■ **Saved data entries**:
= Beginning of Section =

-- ==== Sys2Proof/Certificates/Slice0/Obligations.lean ====
section
/-! DEFINITION. What is claimed of the model: for each family of commands where they complete and what they change, frames included.
In a clause the hypotheses speak of the state and the operands alone, and the conclusion that the command answers a next state and which. -/

open Sys2Proof Sys2Proof.Machine

/-- The Spindle locks, loses lock, warns and is switched back to. SPINDLE_LOCK of an acquiring or unlocked Spindle makes SPN_STATE 2 and
restarts the count of frames of lock, changing nothing else (a follower that waits in LOCKING apart). SPINDLE_LOSS_OF_LOCK of a locked
Spindle makes SPN_STATE 3, counts in SPN_UNLOCKS, notes the frame and raises EV016; when the Spindle does not carry the clocks nothing
else changes, and when it does, BYP carries them from then on, with the bounds, the bound flags and the substitutes that follow from it,
the audit blocks begin anew and an anchor run's measurement starts over. SPN_MARGIN_LOW after 1,250,000 frames of low margin sets bit 9
of REPLACE_REASON and raises EV123 and EV019; SPN_MARGIN_RESTORED after as many frames of restored margin clears the bit. Nothing else
changes. SPINDLE_SWITCH_BACK, with BYP carrying the clocks in M3 or later and the Spindle locked for more than 2,500 frames, gives the
clocks back to the Spindle, clears SPN_ON_BYP, takes the BYP term of SR_TERMS into SR_BYP_TERM, ends every Spindle-fed pad's substitute,
and raises EV017 after a loss of lock. No other object changes. (R330, R329, R579, R331, R359, R414) What the rules leave open in it is
the model's choice: log entry 40. -/
def Obligations.SpindleStates : Prop :=
  ∀ (s : State) (q : Nat), 
  (s.mode ≠ 0 → (s.g K.SPN_STATE = 1 ∨ s.g K.SPN_STATE = 3) → (¬(s.g K.STK_STATE = 3 ∧ s.stk.onStack = true)) →
    Gives .spindleLock s (fun t => Writes s t [(K.SPN_STATE, 2)] ∧ t = { s with od := t.od, out := [], spnFrames := 0 })) ∧
  (s.mode ≠ 0 → s.g K.SPN_STATE = 2 → s.clock ≠ .spindle →
    Gives (.spindleLossOfLock q) s (fun t => Writes s t [(K.SPN_LAST_UNLOCK_FN, s.fn), (K.SPN_UNLOCKS, s.g K.SPN_UNLOCKS + 1), (K.SPN_STATE, 3)] ∧
    t = { s.raiseBits 16 1 with od := t.od, out := [], spnFrames := 0, lostLock := true })) ∧
  (s.mode ≠ 0 → s.g K.SPN_STATE = 2 → s.clock = .spindle → (∀ k ∈ List.range 8, s.g (K.CALB_STATE k) ≠ 3 ∧ s.g (K.CALB_STATE k) ≠ 5) →
    Gives (.spindleLossOfLock q) s (fun t => WritesBut s t (fun j => boundObj j || substObj j || j == K.DEV_BOUND_FLAGS || j == atRow K.SR_TERMS 6) [(K.SPN_ON_BYP, 1), (K.SPN_LAST_UNLOCK_FN, s.fn), (K.SPN_UNLOCKS, s.g K.SPN_UNLOCKS + 1), (K.SPN_STATE, 3)] ∧
    t.evMask 16 = s.evMask 16 ||| 1 ∧ EventsBut s t [16, 27] ∧
    t = { s with od := t.od, out := [], raised := t.raised, padHid := t.padHid, bankHid := t.bankHid, ancRun := t.ancRun, spnFrames := 0, lostLock := true, clock := .byp, bypSince := s.tick })) ∧
  (s.mode ≠ 0 → 1250000 ≤ s.marginLow → bit (s.g K.REPLACE_REASON) 9 = false →
    Gives .spnMarginLow s (fun t => Writes s t [(K.REPLACE_REASON, setBit (s.g K.REPLACE_REASON) 9 true)] ∧
    t = { (s.raiseBits 123 512).raiseBits 19 1 with od := t.od, out := [] })) ∧
  (s.mode ≠ 0 → 1250000 ≤ s.marginOk →
    Gives .spnMarginRestored s (fun t => Writes s t [(K.REPLACE_REASON, setBit (s.g K.REPLACE_REASON) 9 false)] ∧
    t = { s with od := t.od, out := [] })) ∧
  (3 ≤ s.mode → s.clock = .byp → s.g K.SPN_ON_BYP ≠ 0 → s.m2Left = true → s.g K.SPN_STATE = 2 → 2500 < s.spnFrames →
    Gives .spindleSwitchBack s (fun t => WritesBut s t (fun j => (s.clockPads 0).any (fun c => j == K.CLK_SUBST c)) [(K.SR_BYP_TERM, s.g (atRow K.SR_TERMS 6)), (K.SPN_ON_BYP, 0)] ∧
    (∀ c ∈ s.clockPads 0, t.g (K.CLK_SUBST c) = 0) ∧
    t = { (if s.lostLock then s.raiseBits 17 1 else s) with od := t.od, out := [], padHid := t.padHid, clock := .spindle, bypResid := true, lostLock := false }))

= End of Section =

■ **WHAT THIS TASK INVOLVES**: The entries above must be transcribed word for word.

■ **WRITTEN ANSWER**:
-- ==== Sys2Proof/Certificates/Slice0/Obligations.lean ====
section
/-! DEFINITION. What is claimed of the model: for each family of commands where they complete and what they change, frames included.
In a clause the hypotheses speak of the state and the operands alone, and the conclusion that the command answers a next state and which. -/

open Sys2Proof Sys2Proof.Machine

/-- The Spindle locks, loses lock, warns and is switched back to. SPINDLE_LOCK of an acquiring or unlocked Spindle makes SPN_STATE 2 and
restarts the count of frames of lock, changing nothing else (a follower that waits in LOCKING apart). SPINDLE_LOSS_OF_LOCK of a locked
Spindle makes SPN_STATE 3, counts in SPN_UNLOCKS, notes the frame and raises EV016; when the Spindle does not carry the clocks nothing
else changes, and when it does, BYP carries them from then on, with the bounds, the bound flags and the substitutes that follow from it,
the audit blocks begin anew and an anchor run's measurement starts over. SPN_MARGIN_LOW after 1,250,000 frames of low margin sets bit 9
of REPLACE_REASON and raises EV123 and EV019; SPN_MARGIN_RESTORED after as many frames of restored margin clears the bit. Nothing else
changes. SPINDLE_SWITCH_BACK, with BYP carrying the clocks in M3 or later and the Spindle locked for more than 2,500 frames, gives the
clocks back to the Spindle, clears SPN_ON_BYP, takes the BYP term of SR_TERMS into SR_BYP_TERM, ends every Spindle-fed pad's substitute,
and raises EV017 after a loss of lock. No other object changes. (R330, R329, R579, R331, R359, R414) What the rules leave open in it is
the model's choice: log entry 40. -/
def Obligations.SpindleStates : Prop :=
  ∀ (s : State) (q : Nat), 
  (s.mode ≠ 0 → (s.g K.SPN_STATE = 1 ∨ s.g K.SPN_STATE = 3) → (¬(s.g K.STK_STATE = 3 ∧ s.stk.onStack = true)) →
    Gives .spindleLock s (fun t => Writes s t [(K.SPN_STATE, 2)] ∧ t = { s with od := t.od, out := [], spnFrames := 0 })) ∧
  (s.mode ≠ 0 → s.g K.SPN_STATE = 2 → s.clock ≠ .spindle →
    Gives (.spindleLossOfLock q) s (fun t => Writes s t [(K.SPN_LAST_UNLOCK_FN, s.fn), (K.SPN_UNLOCKS, s.g K.SPN_UNLOCKS + 1), (K.SPN_STATE, 3)] ∧
    t = { s.raiseBits 16 1 with od := t.od, out := [], spnFrames := 0, lostLock := true })) ∧
  (s.mode ≠ 0 → s.g K.SPN_STATE = 2 → s.clock = .spindle → (∀ k ∈ List.range 8, s.g (K.CALB_STATE k) ≠ 3 ∧ s.g (K.CALB_STATE k) ≠ 5) →
    Gives (.spindleLossOfLock q) s (fun t => WritesBut s t (fun j => boundObj j || substObj j || j == K.DEV_BOUND_FLAGS || j == atRow K.SR_TERMS 6) [(K.SPN_ON_BYP, 1), (K.SPN_LAST_UNLOCK_FN, s.fn), (K.SPN_UNLOCKS, s.g K.SPN_UNLOCKS + 1), (K.SPN_STATE, 3)] ∧
    t.evMask 16 = s.evMask 16 ||| 1 ∧ EventsBut s t [16, 27] ∧
    t = { s with od := t.od, out := [], raised := t.raised, padHid := t.padHid, bankHid := t.bankHid, ancRun := t.ancRun, spnFrames := 0, lostLock := true, clock := .byp, bypSince := s.tick })) ∧
  (s.mode ≠ 0 → 1250000 ≤ s.marginLow → bit (s.g K.REPLACE_REASON) 9 = false →
    Gives .spnMarginLow s (fun t => Writes s t [(K.REPLACE_REASON, setBit (s.g K.REPLACE_REASON) 9 true)] ∧
    t = { (s.raiseBits 123 512).raiseBits 19 1 with od := t.od, out := [] })) ∧
  (s.mode ≠ 0 → 1250000 ≤ s.marginOk →
    Gives .spnMarginRestored s (fun t => Writes s t [(K.REPLACE_REASON, setBit (s.g K.REPLACE_REASON) 9 false)] ∧
    t = { s with od := t.od, out := [] })) ∧
  (3 ≤ s.mode → s.clock = .byp → s.g K.SPN_ON_BYP ≠ 0 → s.m2Left = true → s.g K.SPN_STATE = 2 → 2500 < s.spnFrames →
    Gives .spindleSwitchBack s (fun t => WritesBut s t (fun j => (s.clockPads 0).any (fun c => j == K.CLK_SUBST c)) [(K.SR_BYP_TERM, s.g (atRow K.SR_TERMS 6)), (K.SPN_ON_BYP, 0)] ∧
    (∀ c ∈ s.clockPads 0, t.g (K.CLK_SUBST c) = 0) ∧
    t = { (if s.lostLock then s.raiseBits 17 1 else s) with od := t.od, out := [], padHid := t.padHid, clock := .spindle, bypResid := true, lostLock := false }))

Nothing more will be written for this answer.